Defendant cites People v. Perkins (1982) 129 Cal.App.3d 15 (Perkins) as his primary support for his argument. In Perkins, the defendant had unlawful sexual intercourse with a minor. Before the intercourse, the defendant placed his arm around the victim in a truck. The victim asked the defendant to stop and briefly left the truck. The defendant brought the victim back into the truck, renewed his advances, forced himself on the victim, and had unlawful intercourse. The defendant was convicted of (1) a lewd act for putting his arm around the victim and (2) unlawful intercourse for the later intercourse. (Id. at pp. 18-19.) The Perkins court found the defendant's initial placement of his arm around the victim to be merely in preparation for unlawful sexual intercourse and that the defendant had only a single unlawful intent. Therefore, because he had only one unlawful intent, he could not be convicted and punished for both acts. (Id. at p. 19.)

Perkins does not help defendant here. In fact, the Perkins court implicitly recognized that, if there had not been unlawful sexual intercourse, the defendant could have been convicted and punished for a lewd touching based solely on putting the arm around the victim. (Perkins, supra, 129 Cal.App.3d at p. 19, citing People v. Greer (1947) 30 Cal.2d 589, 600.) Here, it is fortunate that defendant was unable to carry out any further acts on Anna. Thus, it is unnecessary to determine whether, under Perkins, the touching was merely preparatory to another act and thus could not be the basis for a separate conviction and punishment.*fn1

We therefore conclude that defendant's contention that the evidence was insufficient is without merit.

II

Propensity Evidence

The trial court admitted evidence of two prior incidents in which defendant committed sexual offenses. Applying Evidence Code section 1108, the court allowed the jury to consider these incidents in determining whether defendant has a propensity for committing sexual offenses.*fn2 On appeal, defendant challenges the admission of the evidence on two grounds: (1) Evidence Code section 1108 is unconstitutional on its face and (2) the admission of the other sexual offenses was an abuse of discretion under Evidence Code section 352 and violated his due process rights. Neither argument has merit.

A. Factual Background

"We review the correctness of the trial court's ruling at the time it was made, . . . and not by reference to evidence produced at a later date. [Citations.]" (People v. Welch (1999) 20 Cal.4th 701, 739.) Therefore, we recount the evidence presented to the trial court in connection with the motion to admit the evidence of prior sexual offenses.

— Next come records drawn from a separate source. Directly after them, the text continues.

-- ==== Sys2Proof/Machine/RegRead.lean ====
section
/-! DEFINITION. What a register reads (R42 to R55): stored words, words computed from the drive's state, record pages, and
the _LO registers whose reading latches the _HI partner. -/

namespace Sys2Proof.Machine

/-- Fields put together into a word: value, lowest bit and width of each; a value too wide saturates (R9). -/
def pack (fs : List (Nat × Nat × Nat)) : Word := word (fs.foldl (fun a f => a + sat f.1 f.2.2 * 2 ^ f.2.1) 0)

/-! ### Selectors of windowed registers -/

/-- The selector's value under which a windowed register's word is stored; 0 for every other register. -/
def selOf (s : State) (addr : Nat) : Nat :=
  if addr = A.HM_CLASS then fieldOf s A.HM_CLASS_SEL 2 0
  else if addr = A.BW_PLAUS_LO ∨ addr = A.BW_PLAUS_HI then fieldOf s A.BW_PLAUS_IDX 2 0
  else if addr = A.CF_OVL_TARGET ∨ addr = A.CF_OVL_MASK ∨ addr = A.CF_OVL_VALUE then fieldOf s A.CF_OVL_IDX 6 0
  else if addr = A.MO_DRIVE_CERT_DATA then fieldOf s A.MO_DRIVE_CERT_IDX 6 0
  else if addr = A.HB_HCERT_DATA then fieldOf s A.HB_HCERT_IDX 6 0
  else if addr = A.LB_FAULT_CFG ∨ addr = A.LB_FAULT_N then fieldOf s A.LB_FAULT_SEL 23 16
  else if addr / 0x1000 ≥ 0x10 ∧ addr / 0x1000 ≤ 0x4F ∧ (addr % 0x1000 = 0xB0 ∨ addr % 0x1000 = 0xB4) then
    fieldOf s (addr - addr % 0x1000 + 0xAC) 7 0
  else 0

/-- The key under which a register's word is stored now. -/
def keyOf (s : State) (addr : Nat) : Nat := regKey addr (selOf s addr)

/-! ### Records of the logbook window (R376) -/

/-- The first ledger record at or after a sequence. -/
def ledgerFrom (s : State) (seq : Nat) : Option LogRec := s.flash.ledger.recs.find? (fun r => decide (seq ≤ r.seq))

/-- The record that the window shows on a path: in-band by LB_WIN_SEQ, on the sideband by its cursor. -/
def windowRecord (s : State) (sideband : Bool) : Option LogRec :=
  if sideband then
    match s.sideband.cursor with
    | some q => s.flash.ledger.recs.find? (fun r => r.seq == q)
    | none => none
  else ledgerFrom s ((regGet s A.LB_WIN_SEQ_LO).toNat + 2 ^ 32 * (regGet s A.LB_WIN_SEQ_HI).toNat)

/-- The newest sequence of a stream. -/
def lastOf (x : LogStream) : Nat := match x.recs.getLast? with
  | some r => r.seq
  | none => 0

/-! ### 64-bit figures -/

/-- The figure whose lower half a _LO register reads, with the address of its _HI partner and whether a read latches it. -/
def wideReg (s : State) (sideband : Bool) (addr : Nat) : Option (Nat × Nat × Bool) :=
  let lat := fun (n : Nat) => some (n, addr + 4, true)
  if addr = A.SY_CSN_LO then lat s.seqr.last
  else if addr = A.HM_SESSION_US_LO then lat s.sessionUs
  else if addr = A.HM_POWERED_S_LO then lat (s.poweredUs / 1000000)
  else if addr = A.LB_FROZEN_SEQ_LO then lat s.log.frozenSeq
  else if addr = A.LB_FIRST_SEQ_LO then lat s.flash.general.first
  else if addr = A.LB_LAST_SEQ_LO then lat (s.log.nextSeq - 1)
  else if addr = A.LB_LEDGER_FIRST_LO then lat s.flash.ledger.first
  else if addr = A.LB_LEDGER_LAST_LO then lat (lastOf s.flash.ledger)
  else if addr = A.LB_NONCE_SEQ_LO then lat s.log.nonceSeq
  else if addr = A.LB_WIN_SHOWN_LO then lat (match windowRecord s sideband with
    | some r => r.seq
    | none => 0)
  else if addr = A.LB_BOOT_SEQ_LO then lat s.boot.bootSeq
  else if addr = A.CP_SLOT_CTR_LO then lat (match slotOf s (fieldOf s A.CP_SLOT_SEL 15 0) with
    | some x => if x.kind = 2 then (match mooringOf s x.owner with
        | some m => m.tp.sendCtr
        | none => 0) else x.ctr
    | none => 0)
  else if addr = A.CM_HORIZON_LO then lat (if s.boot.readyUnits then horizon s else 0)
  else if addr = A.CA_CAREENS_LO then lat (listSum (s.flash.planes.map (fun p => p.2.careens)))
  else if addr = A.DR_USED_LO then lat s.space.used
  else if addr = A.DR_KEYS_LO then lat s.space.keys
  else if addr = A.DR_DURABLE_LO then lat s.space.durableCsn
  else if addr = A.DR_CKPT_SEQ_LO then lat s.space.ckptSeq
  else if addr = A.HB_MEMBER_SERIAL_LO then lat (match tabGet s.harbour.members (fieldOf s A.HB_MEMBER_SEL 11 0) with
    | some m => m.serial
    | none => 0)
  else if addr = A.SY_SERIAL_LO then some (s.flash.otp.serial, addr + 4, false)
  else none

/-! ### Record pages (R119, R151, R183) -/

/-- Word k of the record of mooring n (R119). -/
def mooringWord (s : State) (n k : Nat) : Word :=
  match mooringOf s n with
  | none => 0
  | some m =>
    let st := match m.st with
      | .moored => 2 | .closing => 3 | .tearingDown => 4
    let berth := fun (j : Nat) => m.berths.getD j 0xFFFF
    match k with
    | 0 => pack [(st, 28, 4), (m.role, 24, 4), (m.berths.length, 16, 5), (n % 8, 8, 3), (flag m.tp.ecn, 2, 1),
        (flag m.tp.path.ipv6, 1, 1), (portNum m.tp.path.port, 0, 1)]
    | 1 => pack [(m.tp.maxPayload, 0, 16)]
    | 2 => word m.subject
    | 3 => word (m.subject / 2 ^ 32)
    | 4 => word m.generation
    | 5 => pack [(m.sendSlot, 16, 16), (m.recvSlot, 0, 16)]
    | 6 => word m.tp.sendSeq
    | 7 => word m.tp.recvAck
    | k => pack [(berth (2 * (k - 8) + 1), 16, 16), (berth (2 * (k - 8)), 0, 16)]

/-- Word k of the record of berth n (R151). -/
def berthWord (s : State) (n k : Nat) : Word :=
  match berthOf s n with
  | none => 0
  | some b =>
    let mask := listSum (b.deferreds.map (fun d => 2 ^ d.index))
    match k with
    | 0 => pack [(if b.tearing then 3 else if b.reset.isSome then 2 else 1, 28, 4), (b.index, 24, 4), (b.mooring, 12, 12)]
    | 1 => pack [((b.sqTail + 2048 - sqUsed b) % 2048, 0, 11)]
    | 2 => pack [(b.sqTail, 0, 11)]
    | 3 => pack [((b.cqTail + 2048 - b.cq.length) % 2048, 0, 11)]
    | 4 => pack [(b.cqTail, 0, 11)]
    | 5 => pack [((s.cmds.filter (fun c => c.berth == n && c.stage == .waiting && s.cmds.any (fun d => holdsBack d c))).length, 16, 11), (b.tags.length, 0, 11)]
    | 6 => word b.lastCsn
    | 8 => word (((undurable s).filter (fun i => i.berth == n)).map Item.csn).dedup.length
    | 9 => pack [(flag b.overflow, 31, 1), (b.deferreds.length, 16, 7), (b.lostCount, 0, 16)]
    | 10 => word mask
    | 11 => word (mask / 2 ^ 32)
    | 12 => pack [((s.seals.filter (fun q => match q.purpose with
        | .capsule m _ => m == n
        | _ => false)).length, 0, 16)]
    | 13 => word (sat ((s.sessionUs - b.lastDelivered) / 1000) 32)
    | 14 => word b.refused
    | 15 => word b.completed
    | _ => 0

/-- Word k of the record of quay q (R183). -/
def quayWord (s : State) (q k : Nat) : Word :=
  match tabGet s.flash.quays q with
  | none => 0
  | some y =>
    let len := fun (i : Nat) => (prefixLens s q).getD i 0xFF
    match k with
    | 0 => pack [(if y.erasing then 2 else 1, 28, 4), (flag y.posted, 24, 1)]
    | 1 => word y.maxValue
    | 2 => word y.guarGib
    | 3 => word y.limitGib
    | 4 => word y.used
    | 6 => word y.keys
    | 8 => word y.slot
    | 9 => word (rulesOf s q).length
    | 10 => pack [(len 3, 24, 8), (len 2, 16, 8), (len 1, 8, 8), (len 0, 0, 8)]
    | 11 => word (sat y.reserved 32)
    | 12 => word y.createCsn
    | 14 => word y.refused
    | 15 => word (lostKeys s q)
    | _ => 0

/-- The record pages' latched pairs: the figure of a _LO word. -/
def recordWide (s : State) (addr : Nat) : Option Nat :=
  let page := addr / 0x1000
  let k := addr % 0x40 / 4
  if blockOfPage page = 16 ∧ k = 6 then
    some (match berthOf s ((addr - 0x100000) / 0x40) with
      | some b => b.lastCsn
      | none => 0)
  else if blockOfPage page = 17 ∧ (k = 4 ∨ k = 6 ∨ k = 12) then
    some (match tabGet s.flash.quays ((addr - 0x200000) / 0x40) with
      | some y => if k = 4 then y.used else if k = 6 then y.keys else y.createCsn
      | none => 0)
  else none

/-! ### The common header (R45 to R53) -/

/-- The instance of a page has been deconfigured (R49). -/
def pageDown (s : State) (page : Nat) : Bool :=
  if 0x50 ≤ page ∧ page ≤ 0x8F then (engineOf s (page - 0x50)).deconfigured
  else if page = 10 ∨ page = 11 then (if page = 10 then s.linkA.heldDown else s.linkB.heldDown)
  else false

/-- READY of a block page (R49). -/
def pageReady (s : State) (page : Nat) : Bool :=
  !pageDown s page &&
  (let b := blockOfPage page
   if b = 1 ∨ b = 2 ∨ b = 3 ∨ b = 4 then s.boot.readyCore
   else if b = 9 ∨ b = 10 then s.boot.readySpace
   else s.boot.readyUnits)

/-- The pending shadow of a page. -/
def shadowOf (s : State) (page : Nat) : Option Shadow := s.shadows.find? (fun h => h.page == page)

/-- PG_LOCK.LOCK of a page. -/
def pageLocked (s : State) (page : Nat) : Bool := bit (regGet s (page * 0x1000 + 0x20)) 0

/-- A word of the common header. -/
def headerWord (s : State) (page off : Nat) : Word :=
  if off = 0 then pack [(blockOfPage page, 16, 16), (pageInstance page, 0, 16)]
  else if off = 4 then 0x100
  else if off = 8 then
    let own := match shadowOf s page with
      | some h => h.owner
      | none => 0
    pack [(own, 16, 12), (flag (pageDown s page), 3, 1), (flag (pageLocked s page), 2, 1),
      (flag (shadowOf s page).isSome, 1, 1), (flag (pageReady s page), 0, 1)]
  else regGet s (page * 0x1000 + off)

/-! ### Pages -/

/-- The SY page (R61). -/
def wordSY (s : State) (addr : Nat) : Word :=
  if addr = A.SY_FW_VERSION then word (s.flash.banks.release % 2 ^ 24)
  else if addr = A.SY_PHASE then word s.phase
  else if addr = A.SY_MODE then
    pack [(flag s.mode.changing, 31, 1), (s.mode.cause, 16, 8), (s.mode.prev, 8, 3), (s.mode.cur, 0, 3)]
  else if addr = A.SY_EVT_SUMMARY then word (evtSummary s)
  else regGet s addr

/-- A temperature or other reading as a two's complement half, 0x8000 for none. -/
def half (v : Option Int) : Nat := match v with
  | some i => twos i 16
  | none => 0x8000

/-- The starting estimate of an operation in tenths of a nanojoule (R315, R217). -/
def costStart : Nat → Nat
  | 0 => 20000 | 1 => 8000 | 2 => 2000 | 3 => 120000 | 4 => 400000 | 5 => 600000 | 6 => 9000000 | 7 => 3500 | 8 => 13000
  | 9 => 1000 | 10 => 3 | 11 => 15 | 12 => 6 | _ => 0

/-- The current estimate of an operation in a region, in tenths of a nanojoule. -/
def costOf (s : State) (region op : Nat) : Nat := tabGetD s.tide.costs (16 * region + op) (costStart op)

/-- HM registers whose figures are not yet formed while the page is not READY (R49). -/
def formedLate (addr : Nat) : Bool :=
  addr == A.HM_TIDE_NOW || addr == A.HM_THERM || addr == A.HM_COST || addr == A.HM_DOCK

The prosecution filed a motion in limine, citing Evidence Code section 1108. In it, the prosecution recounted the following facts concerning defendant's prior sexual offenses:

"During the early morning hours of January 27, 1991, [J.L.], 29 years old, went to [a liquor store] to buy rock cocaine. While she was in front of the store, [defendant] approached her and began a conversation. [J.L.] did not know [defendant]. [¶] He proceeded to grab her, throw her to the sidewalk, and climb on top of her. She struggled from underneath [defendant] and fled across the street to [a restaurant]. [Defendant] chased her and attempted to grab her again. She fled into the kitchen [area] of the restaurant and [defendant] picked up a knife from the counter and followed her. He stopped the victim in the kitchen of the restaurant. He pushed her to the floor and with the knife he was holding, he cutoff [sic] [J.L.'s] underwear. [Defendant] then stabbed [J.L.] in the leg. [¶] [Defendant] then threatened to cut [J.L.'s] vagina if she did not agree to have sex with him. [Defendant] pushed [J.L.] to a back room in the restaurant. [Defendant] held a knife to [J.L.'s] vagina. He told [J.L.] to orally copulate the victim [sic]. [J.L.] began to orally copulate the victim [sic] as [defendant] held a knife to her head. He then laid the victim on the floor and began having sex with the victim."

For this incident, defendant was convicted in 1991 of false imprisonment, assault with a deadly weapon or by force likely to produce great bodily injury, and sexual battery, and served 16 months in prison.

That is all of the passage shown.